Bill Maher absolutely nailed it in his closing rant last night: https://www.youtube.com/watch?v=Yv0P1-gpEFc
I had managed to miss originally one example Bill cited from a few weeks ago: Ellen DeGeneres’s encounter with near-cancellation that led to her deleting a tweet she posted shortly after the George Floyd murder. The tweet read, in its entirety, as follows:
Like so many of you, I am angry and I am sad.
People of color in this country have faced injustice for far too long.
For things to change, things must change.

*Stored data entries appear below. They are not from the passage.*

/-- During an emergency retract the power-on sequence waits. -/
theorem State.supplyGood_retracting {p : PowerIn} (loss : s.power.loss ≠ none) (loaded : Str.all.any s.loaded = true) :
    (s.supplyGood p).power.supplyDue = some p ∧ (s.supplyGood p).power.loss = s.power.loss := by
  simp only [State.supplyGood]
  generalize first : State.when _ _ _ = u
  have same : u.power.loss = s.power.loss ∧ u.loaded = s.loaded := by
    rw [← first]
    unfold State.when
    split
    · exact ⟨rfl, State.loaded_of_rd fun i => by simp⟩
    · exact ⟨rfl, State.loaded_of_rd fun i => by simp⟩
  obtain ⟨kept, heads⟩ := same
  rw [if_pos (by rwa [kept, Option.isSome_iff_ne_none]), if_pos (by rwa [heads])]
  exact ⟨rfl, kept⟩

theorem State.vmCharged_effect (waits : s.power.startDue = false) : s.vmCharged.spe.vmCharged = true := by
  have quiet : s.vmCharged = s.modSpe fun e => { e with vmCharged := true } := by
    change (s.modSpe _).when s.power.startDue _ = _
    rw [waits, State.when_false]
  rw [quiet]
  rfl

theorem State.wake_asleep {src : Nat} {p : PowerIn} (asleep : s.rd .PWR_STAT_MODE = 0) (enabled : (s.rd .SB_WAKE_EN).testBit src = true)
    (held : s.power.railHeld = false) (rails : p.rails = false) (code : src + 1 < 2 ^ Reg.SB_STAT_WSRC.row.width) :
    (s.wake src p).rd .SB_STAT_WSRC = src + 1 ∧ (s.wake src p).power.mainpwr = true := by
  have acts : (s.mode == 0 && s.bit .SB_WAKE_EN src) = true := by simp [State.mode, State.bit, asleep, enabled]
  rw [State.wake, acts, State.when_true, State.powerUp_waits (by exact held) (by exact rails)]
  exact ⟨(State.rd_wr_self ..).trans (Nat.mod_eq_of_lt code), rfl⟩

theorem State.wake_awake {src : Nat} {p : PowerIn} (awake : s.rd .PWR_STAT_MODE ≠ 0) : s.wake src p = s := by
  have waits : (s.mode == 0 && s.bit .SB_WAKE_EN src) = false := by simp [State.mode, awake]
  rw [State.wake, waits, State.when_false]

/-! ### Timeouts (R390, R427, R430) -/

theorem State.dormantTimeout_effect (standby : s.rd .PWR_STAT_MODE = 1) (auto : s.isSet .PWR_CTRL_AUTODORM = true)
    (perst : s.allPerst = true) (idle : s.bur.requests = []) : s.dormantTimeout.rd .PWR_STAT_MODE = 0 ∧
      s.dormantTimeout.power.mainpwr = false ∧ s.dormantTimeout.rd .BNCH_STAT_SESSION = 0 := by
  have acts : (s.mode == 1 && s.isSet .PWR_CTRL_AUTODORM && s.allPerst && s.bur.requests.isEmpty) = true := by
    simp [State.mode, standby, auto, perst, idle]
  rw [State.dormantTimeout, acts, State.when_true]
  let off := (((s.wr .PWR_STAT_MODE 0).onlyDomains [78]).modPower fun p => { p with mainpwr := false, startDue := false }).modBridge
    fun b => { b with running := false }
  have ends : s.enterDormant = off.cancelShared.closeSession := rfl
  have toOff : Keeps (maskOf [.PWR_DOMSTAT_ON]) everyPart (s.wr .PWR_STAT_MODE 0) off :=
    State.modBridge_after (State.modPower_after (State.onlyDomains_after (.refl _) (by decide) (by decide)) (by decide) (by decide))
      (by decide) (by decide)
  have close : Keeps (allBut [.PWR_STAT_MODE]) (partsBut [.power]) off off.cancelShared.closeSession :=
    State.closeSession_after (State.cancelShared_after (.refl off) (by decide) (by decide)) (by decide) (by decide)
  refine ⟨?_, ?_, ?_⟩
  · rw [ends, close.rd .PWR_STAT_MODE _ (by decide), toOff.rd .PWR_STAT_MODE _ (by decide), State.rd_wr_self, Nat.zero_mod]
  · rw [ends, close.parts .power rfl]
    rfl
  · rw [ends, State.closeSession_session]

theorem State.idleTimeout_effect (idle : s.mediaWork = false) (streams : s.host.streams = []) :
    (s.rd .PWR_STAT_MODE = 4 → s.idleTimeout.rd .PWR_STAT_MODE = 3) ∧ (s.rd .PWR_STAT_MODE = 6 → s.idleTimeout.rd .PWR_STAT_SUB = 0) := by
  have acts : (!s.mediaWork && s.host.streams.isEmpty) = true := by simp [idle, streams]
  rw [State.idleTimeout, acts, State.when_true]
  refine ⟨fun active => ?_, fun degraded => ?_⟩
  · simp [State.mode, active]
  · simp [State.mode, degraded]

theorem State.regate_gated (standby : s.rd .PWR_STAT_MODE = 1) (idle : s.bur.requests = [])
    (answered : ∀ c ∈ s.host.cmds, c.ready.isSome = true) : s.regate.bur.gated = true := by
  have all : s.host.cmds.all (fun c => c.ready.isSome || (c.op == .asyncEvent && c.started)) = true :=
    List.all_eq_true.2 fun c mem => by rw [answered c mem, Bool.true_or]
  have acts : (s.mode == 1 && s.bur.requests.isEmpty && s.host.cmds.all fun c => c.ready.isSome || (c.op == .asyncEvent && c.started)) = true := by
    rw [all]
    simp [State.mode, standby, idle]
  rw [State.regate, acts, State.when_true]
  rfl

/-! ### Lost Strings (R431) -/

theorem State.isLost_of_rd {t : State} (same : t.rd .PWR_STRLOST_LOST = s.rd .PWR_STRLOST_LOST) : t.isLost = s.isLost := by
  funext x
  rw [State.isLost, State.bit, same]
  rfl

/-- String `y` back in service. -/
theorem State.isLost_unflag (y : Str) : (s.unflagBit .PWR_STRLOST_LOST y.num).isLost x = if x = y then false else s.isLost x := by
  unfold State.isLost State.bit
  rw [State.testBit_unflagBit _ _ _ _ _ (Str.num_lt x)]
  by_cases same : x = y
  · rw [if_pos same, if_pos (congrArg Str.num same)]
  · rw [if_neg same, if_neg fun h => same (Str.num_inj h)]

/-- A String of a list of lost ones that returns to service. -/
def State.backInService (s : State) (x : Str) : State :=
  (List.range 10).foldl (fun s k =>
      let d := 10 * x.num + k
      (s.flagBit .PWR_DOMREQ_ON (d % 32) (d / 32)).flagBit .PWR_DOMSTAT_ON (d % 32) (d / 32))
    ((s.unflagBit .PWR_STRLOST_LOST x.num).modStr x fun t => { t with health := { loadFails := 0, wedgeRetracts := [], nutEnables := 0 } })

theorem State.backInService_isLost (s : State) (x y : Str) : (s.backInService y).isLost x = if x = y then false else s.isLost x := by
  have k : Keeps (maskOf [.PWR_DOMREQ_ON, .PWR_DOMSTAT_ON]) everyPart (s.unflagBit .PWR_STRLOST_LOST y.num) (s.backInService y) :=
    .foldl (State.modStr_after (.refl _) (by decide) (by decide)) fun u k h => .flagBit (.flagBit h (by decide)) (by decide)
  rw [State.isLost_of_rd (k.rd .PWR_STRLOST_LOST 0 (by decide)), State.isLost_unflag]

theorem State.strlostClr_back {mask : Nat} (maintenance : s.rd .PWR_STAT_MODE = 7) (named : mask.testBit x.num = true) :
    (s.strlostClr mask).isLost x = false := by
  have acts : ¬(s.mode != 7) = true := by simp [State.mode, maintenance]
  rw [State.strlostClr, if_neg acts]
  generalize back : Str.all.filter (fun x => s.isLost x && mask.testBit x.num) = l
  change (if l.isEmpty then l.foldl State.backInService s else ((l.foldl State.backInService s).journal (deviceRow 1)).setDegr 0
    (Str.all.any (l.foldl State.backInService s).isLost)).isLost x = false
  have served : (l.foldl State.backInService s).isLost x = false := by
    by_cases lost : s.isLost x = true
    · have mem : x ∈ l := by
        rw [← back]
        exact List.mem_filter.2 ⟨Str.mem_all x, by rw [lost, named]; rfl⟩
      refine foldl_reaches (P := fun _ => True) (Q := fun u => u.isLost x = false) mem trivial (fun _ _ _ => trivial) (fun u _ => ?_)
        fun u y holds => ?_
      · rw [State.backInService_isLost, if_pos rfl]
      · rw [State.backInService_isLost, holds, ite_self]
    · refine List.foldlRecOn (motive := fun u : State => u.isLost x = false) _ _ (by simpa using lost) fun u holds y _ => ?_
      rw [State.backInService_isLost, holds, ite_self]
  split
  · exact served
  · generalize l.foldl State.backInService s = u at served
    have k : Keeps (allBut [.PWR_STRLOST_LOST]) everyPart u ((u.journal (deviceRow 1)).setDegr 0 (Str.all.any u.isLost)) :=
      State.setDegr_after (State.journal_after (.refl u) (by decide) (by decide)) (by decide) (by decide)
    rw [← served]
    exact congrFun (State.isLost_of_rd (k.rd .PWR_STRLOST_LOST 0 (by decide))) x

theorem State.strlostClr_locked {mask : Nat} (other : s.rd .PWR_STAT_MODE ≠ 7) : (s.strlostClr mask).rd .PWR_STAT_CFG_LOCKED = 1 ∧
    ∀ x : Str, (s.strlostClr mask).isLost x = s.isLost x := by
  have refused : (s.mode != 7) = true := by simp [State.mode, other]
  rw [State.strlostClr, if_pos refused]
  exact ⟨by simp, fun x => congrFun (State.isLost_of_rd (by simp)) x⟩

theorem State.stringLost_isLost (s : State) (x : Str) : (s.stringLost x).isLost x = true := by
  have k : Keeps (allBut [.PWR_STRLOST_LOST]) everyPart (s.flagBit .PWR_STRLOST_LOST x.num) (s.stringLost x) :=
    State.finishLost_after (State.requestRetract_after (State.withdrawLost_after (State.journal_after (State.setDegr_after (.refl _)
      (by decide) (by decide)) (by decide) (by decide)) (by decide) (by decide)) (by decide) (by decide)) (by decide) (by decide)
  rw [State.isLost_of_rd (k.rd .PWR_STRLOST_LOST 0 (by decide))]
  unfold State.isLost State.bit
  rw [State.testBit_flagBit _ _ _ _ _ (Str.num_lt x), if_pos rfl]

/-! ### Power domains (R433) -/

/-- The bit of a domain in its word of a power-domain field. -/
theorem State.domainBit_same (r : Reg) (d : Nat) : s.domainBit r d = (s.rd r (d / 32)).testBit (d % 32) := rfl

theorem domainBlocks_apart (d : Nat) : ∀ b ∈ (domainBlocks d).1, (blkMask b.1).testBit Reg.PWR_DOMSTAT_ON.ctorIdx = false := by
  unfold domainBlocks
  dsimp only
  repeat' split
  all_goals simp only [List.forall_mem_cons, List.not_mem_nil, false_implies, implies_true, and_true]
  all_goals decide

/-- A domain that goes up sets its bit of PWR_DOMSTAT; what follows leaves the field. -/
theorem State.domainUp_stat (s : State) (d i : Nat) : (s.domainUp d).rd .PWR_DOMSTAT_ON i =
    (s.flagBit .PWR_DOMSTAT_ON (d % 32) (d / 32)).rd .PWR_DOMSTAT_ON i := by
  unfold State.domainUp
  split
  · next quad =>
    obtain ⟨low, high⟩ := (Bool.and_eq_true_iff.1 quad).imp of_decide_eq_true of_decide_eq_true
    have here : 40 + (d - 40) = d := by omega
    unfold State.quadUp
    rw [here]
    refine Keeps.rd (m := allBut [.PWR_DOMSTAT_ON]) (q := everyPart) (.foldl ?_ fun u n h =>
      .when h fun u h => State.startSelfTest_after h (by decide) (by decide)) .PWR_DOMSTAT_ON i (by decide)
    exact State.harpRefresh_after (.foldl (.refl _) fun u n h => .unflagBit h (by decide)) (by decide) (by decide)
  · dsimp only
    have blocks : (((domainBlocks d).1.foldl (fun s b => s.blockReset b.1 b.2) (s.flagBit .PWR_DOMSTAT_ON (d % 32) (d / 32))).domainMemory d).rd
        .PWR_DOMSTAT_ON i = (s.flagBit .PWR_DOMSTAT_ON (d % 32) (d / 32)).rd .PWR_DOMSTAT_ON i := by
      rw [(State.domainMemory_after (.refl _) (Nat.or_self _) (Nat.or_self _)).rd .PWR_DOMSTAT_ON _ (by decide)]
      refine List.foldlRecOn (motive := fun u : State => u.rd .PWR_DOMSTAT_ON i = _) _ _ rfl fun u holds b mem => ?_
      rw [(State.blockReset_after (.refl u) (Nat.or_self _) (Nat.or_self _)).rd .PWR_DOMSTAT_ON _ (domainBlocks_apart d b mem), holds]
    split
    · have k {v : State} {x : Str} {n : Nat} {l : List Nat} : Keeps (allBut [.PWR_DOMSTAT_ON]) everyPart v
          (l.foldl (fun s n => s.pegLoad x n) (v.stringDomain x n)) :=
        .foldl (State.stringDomain_after (.refl v) (by decide) (by decide)) fun u n h => State.pegLoad_after h (by decide) (by decide)
      rw [k.rd .PWR_DOMSTAT_ON i (by decide), blocks]
    · exact blocks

We must commit ourselves to this change with conviction and with love.
How dare she!
One in a similar vein that Bill didn’t mention was the influential Poetry Foundation, where they didn’t just delete a tweet but saw two of their leaders actually resign in the face of a blistering open letter signed by thirty poets outraged by the alleged insufficiency of their response to Floyd’s murder. That letter read, in part:
On June 3, 2020, the Poetry Foundation released a vague statement that you “stand in solidarity with the Black community, and denounce injustice and systemic racism.” This non-substantive, four-sentence statement — which contained no details, action plans, or concrete commitments — was the Foundation’s sole response to the ongoing state-sanctioned murders of Black people by police and the current wave of violent state repression of those protesting these killings.
Again, how dare they merely denounce injustice and systemic racism! Off with their heads.